2026年第1四半期の仮想通貨市場流入額、前年比3分の1の110億ドルに減少

JPMorganの最新レポートにより、2026年第1四半期の仮想通貨市場への資金流入額が前年同期比で大幅に減少したことが明らかになりました。市場のセンチメントが変化する中で、イーサリアム財団によるステーキングの進展やアジア圏での規制強化など、業界の健全化と構造再編に向けた動きが続いています。本記事では、複数の最新情報に基づき、現在の市場動向を整理します。

市場資金流入の大幅な減少と投資家動向

2026年第1四半期の仮想通貨市場流入額、前年比3分の1の110億ドルに減少

JPMorganの報告によると、2026年第1四半期における仮想通貨市場への資金流入額は約110億ドルにとどまりました。これは前年同期の流入額と比較して約3分の1という低い水準であり、市場への新規資金供給が著しく停滞している状況を示しています。この急激な減少は、投資家の慎重な姿勢やマクロ経済環境の影響を反映している可能性があると見られます。ビジネスの観点からは、市場の流動性低下に伴うボラティリティへの警戒が必要な時期にあると言えます。

イーサリアムのステーキング進捗とエコシステムの再編

イーサリアム(Ethereum)財団は、ネットワークにステーキングされたイーサ(ETH)の量が倍増し、目標とする70,000 ETHのうち3分の2(約46,600 ETH相当)を達成したとされています。これによりネットワークのセキュリティ基盤が強化される一方、Cosmos(コスモス)エコシステムにおける主要なウォレットサービスであるLeap Walletがサービスを終了(シャットダウン)するなど、既存プロジェクトの淘汰や再編の動きも加速しています。主要プロトコルの安定性と、サービスプロバイダーの持続可能性を慎重に見極めるべき局面に入っています。

法的規制の強化とアジア圏での新たな動き

カンボジア議会は、オンラインおよび仮想通貨に関連する詐欺行為を標的とした新たな法律を可決しました。この法律は、仮想通貨を悪用した不正な複合施設や拠点を摘発することを目的としており、アジア圏における規制の透明性を高める一歩になるとされています。こうした法整備の進展は、長期的には業界の信頼性向上に寄与する一方で、事業者のコンプライアンス対応に新たな基準を求めるものになると見られます。

ポイント

・2026年第1四半期の仮想通貨市場への流入額は、前年同期の3分の1となる110億ドルに減少しました。

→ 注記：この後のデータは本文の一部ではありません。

-- ==== Sys2Proof/Laws/Long.lean ====
section
/-! SUPPORT. Long-latency results and transfers of control: what they leave (R67, R68, R71, R287). -/

namespace Sys2Proof.Machine

theorem OnlySlotNamed.of_onlySlot {s t : State} (h : OnlySlot s t) : OnlySlotNamed s t :=
  ⟨by have := h.rest; rw [this], h.counters⟩

theorem OnlySlotNamed.trans {a b c : State} (h : OnlySlotNamed a b) (k : OnlySlotNamed b c) : OnlySlotNamed a c := by
  refine ⟨?_, fun n => ?_⟩
  · have := k.rest
    rw [h.rest] at this
    exact this
  · have := k.counters n
    rw [h.counters n] at this
    exact this

/-- The operation that `openOp` lists. -/
def State.opOf (s : State) (i : Instr) (kind : OpKind) (due : Option Nat) (left : Nat) (wb : WriteBack) : LongOp where
  id := s.net.nextId
  pc := s.cur.pc
  la := (infoOf i).la
  dests := (infoOf i).dests
  kind := kind
  due := due
  left := left
  got := []
  fail := none
  wb := wb
  word := encode i

theorem State.openOp_eq (s : State) (i : Instr) (kind : OpKind) (due : Option Nat) (left : Nat) (wb : WriteBack) :
    s.openOp i kind due left wb = (s.net.nextId,
      { s with cur := { s.cur with ops := s.cur.ops ++ [s.opOf i kind due left wb] }, net := { s.net with nextId := s.net.nextId + 1 } }) := rfl

/-- An instruction whose act is a plain change of its slot and a new long-latency operation goes on in sequence. -/
theorem issue_long {i : Instr} {s : State} {body : State → Act} (f : Slot → Slot) (hf : Plain f) (kind : OpKind) (due : Option Nat) (left : Nat)
    (wb : WriteBack) (h : CanIssue i s) (hbusy : ∀ x, (f x).busy = x.busy)
    (hb : body s.charge = .long ((s.charge.updCur f).openOp i kind due left wb).2) :
    ∃ t, issue i s body = .next t ∧ OnlySlotNamed s t ∧ Opened s.cur t.cur ((s.charge.updCur f).opOf i kind due left wb) ∧
      t.cur.regs = (f s.charge.cur).regs ∧ t.cur.u.fflags = (f s.charge.cur).u.fflags := by
  refine ⟨_, issue_go body h, ?_⟩
  rw [hb]
  have hhold := h.hold
  simp only [State.conclude]
  have hx : f s.charge.cur = { s.charge.cur with
      regs := (f s.charge.cur).regs, u := { s.charge.cur.u with fflags := (f s.charge.cur).u.fflags }, forfeit := (f s.charge.cur).forfeit } := by
    have := hf s.charge.cur
    rw [hbusy s.charge.cur] at this
    exact this
  rw [State.openOp_eq]
  dsimp only
  have ho : OnlySlotNamed s (s.charge.updCur f) := .of_onlySlot ((OnlySlot.charge s).trans (OnlySlot.updCur _ _))
  rw [State.advance_eq (by simp only [State.updCur_cur]; rw [hx]; simpa using h.2)]
  have hc : ∀ (y : Slot) n, y.step.countChunk n = _ := fun y n => Slot.countChunk_rest _ _
  have hs := Slot.pc_step_congr s.cur ({ (f s.charge.cur) with ops := (f s.charge.cur).ops ++ [(s.charge.updCur f).opOf i kind due left wb] } : Slot)
    (by dsimp only; rw [hx]; simp) (by dsimp only; rw [hx]; simp) (by dsimp only; rw [hx]; simp)
  refine ⟨ho.trans ⟨rfl, fun _ => rfl⟩, ⟨?_, ?_, ?_, ?_⟩, ?_, ?_⟩
  · simp only [State.updCur_cur]
    rw [hc, Slot.step_rest]
    rw [hx]
    simp only [State.charge_cur]
    rw [hhold]
  · simp only [State.updCur_cur]
    rw [hc]
    exact hs.1
  · simp only [State.updCur_cur]
    rw [hc]
    exact hs.2
  · show (f s.charge.cur).pc = _
    rw [hx]
    simp
  · simp only [State.updCur_cur]
    rw [hc, Slot.step_rest]
  · simp only [State.updCur_cur]
    rw [hc, Slot.step_rest]

/-- The results that wait for no access: the change of the slot, and the operation listed. -/
theorem long_sets {i : Instr} {s : State} (lat : Slot → Nat) (sub : Slot → Bool) (f : Slot → Slot)
    (hf : ∀ x, f x = { x with regs := (f x).regs, u := { x.u with fflags := (f x).u.fflags } }) (h : CanIssue i s) :
    ∃ t o, issue i s (fun s => longResult i s (lat s.cur) (sub s.cur) f) = .next t ∧ OnlySlotNamed s t ∧ Opened s.cur t.cur o ∧
      t.cur.regs = (f s.charge.cur).regs ∧ t.cur.u.fflags = (f s.charge.cur).u.fflags ∧ o.la = (infoOf i).la ∧ o.dests = (infoOf i).dests ∧
      o.due = some (s.now + (lat s.charge.cur + if sub s.charge.cur then 6 else 0)) ∧ o.left = 0 := by
  have hp : Plain fun x => if sub s.charge.cur = true then { f x with forfeit := 4 } else f x := by
    intro x
    dsimp only
    split <;> (rw [hf x])
  have hb : ∀ x : Slot, (if sub s.charge.cur = true then { f x with forfeit := 4 } else f x).busy = x.busy := by
    intro x
    split <;> (rw [hf x])
  obtain ⟨t, h1, h2, h3, h4, h5⟩ := issue_long (i := i) (s := s) (body := fun s => longResult i s (lat s.cur) (sub s.cur) f) _ hp .result
    (some (s.charge.now + lat s.charge.cur + if sub s.charge.cur = true then 6 else 0)) 0 .none h hb rfl
  refine ⟨t, _, h1, h2, h3, ?_, ?_, rfl, rfl, ?_, rfl⟩
  · rw [h4]
    split <;> rfl
  · rw [h5]
    split <;> rfl
  · simp [State.opOf, State.now, Nat.add_assoc]

theorem Slot.writeG_fl (d : RegNo) (v : W64) (x : Slot) :
    x.writeG d v = { x with regs := (x.writeG d v).regs, u := { x.u with fflags := (x.writeG d v).u.fflags } } := by
  rw [Slot.writeG_rest]

theorem Slot.writeGraise_fl (d : RegNo) (v : W64) (fl : Flags) (x : Slot) : (x.writeG d v).raise fl =
    { x with regs := ((x.writeG d v).raise fl).regs, u := { x.u with fflags := ((x.writeG d v).raise fl).u.fflags } } := by
  dsimp only [Slot.raise]
  rw [Slot.writeG_rest]

/-- A taken transfer. -/
theorem jump_goes {i : Instr} {s : State} {body : State → Act} (f : Slot → Slot) (hf : ∀ x, f x = { x with regs := (f x).regs }) (target : Addr)
    (h : CanIssue i s) (hb : body s.charge = .jump (s.charge.updCur f) target) :
    ∃ t, issue i s body = .next t ∧ OnlySlot s t ∧ Jumped s.cur t.cur s.now target.toNat ∧ t.cur.regs = (f s.charge.cur).regs := by
  refine ⟨_, issue_go body h, ?_⟩
  rw [hb]
  have hhold := h.hold
  simp only [State.conclude, State.jump]
  have hx := hf s.charge.cur
  refine ⟨(OnlySlot.charge s).trans ((OnlySlot.updCur _ f).trans ((OnlySlot.retire _).trans (OnlySlot.updCur _ _))), ⟨?_, ?_, ?_⟩, ?_⟩
  · simp only [State.updCur_cur]
    rw [Slot.countChunk_rest]
    simp only [State.retire_cur, State.updCur_cur]
    rw [hx]
    simp only [State.charge_cur]
    rw [hhold]
  · simp only [State.updCur_cur]
    rw [Slot.countChunk_rest]
    simp
  · simp only [State.updCur_cur]
    rw [Slot.countChunk_rest]
    simp [State.now]
  · simp only [State.updCur_cur]
    rw [Slot.countChunk_rest]
    simp only [State.retire_cur, State.updCur_cur]

/-- An instruction that changes nothing and retires in sequence. -/
theorem next_goesOn {i : Instr} {s : State} {body : State → Act} (h : CanIssue i s) (hb : body s.charge = .next s.charge) :
    ∃ t, issue i s body = .next t ∧ Retires s t ∧ t.cur.regs = s.cur.regs ∧ t.cur.u.fflags = s.cur.u.fflags := by
  obtain ⟨t, h1, h2, h3, h4⟩ := issue_plain (fun x => x) (fun _ => rfl) h hb
  exact ⟨t, h1, h2, by simpa using h3, by simpa using h4⟩

/-- An instruction whose act is a trap. -/
theorem trap_traps {i : Instr} {s : State} {body : State → Act} {c k : Nat} {x : W64} (h : CanIssue i s) (hb : body s.charge = .trap c k x) :
    issue i s body = .next (s.charge.issueTrap (encode i) c k x) := by
  rw [issue_go body h, hb]
  rfl

end Sys2Proof.Machine
end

・イーサリアム財団は、ステーキング目標70,000 ETHの3分の2を達成し、ネットワークの安全性が向上しています。

・CosmosエコシステムのLeap Walletがサービス終了を発表し、インフラ層での再編が見られます。

・カンボジアで仮想通貨詐欺対策の新法が可決され、東南アジアにおける法的規制が強化されています。

・なお、主要な情報ソースであるThe Blockのウェブサイトへのアクセスが、セキュリティサービス(Cloudflare)により制限されている状況が確認されています。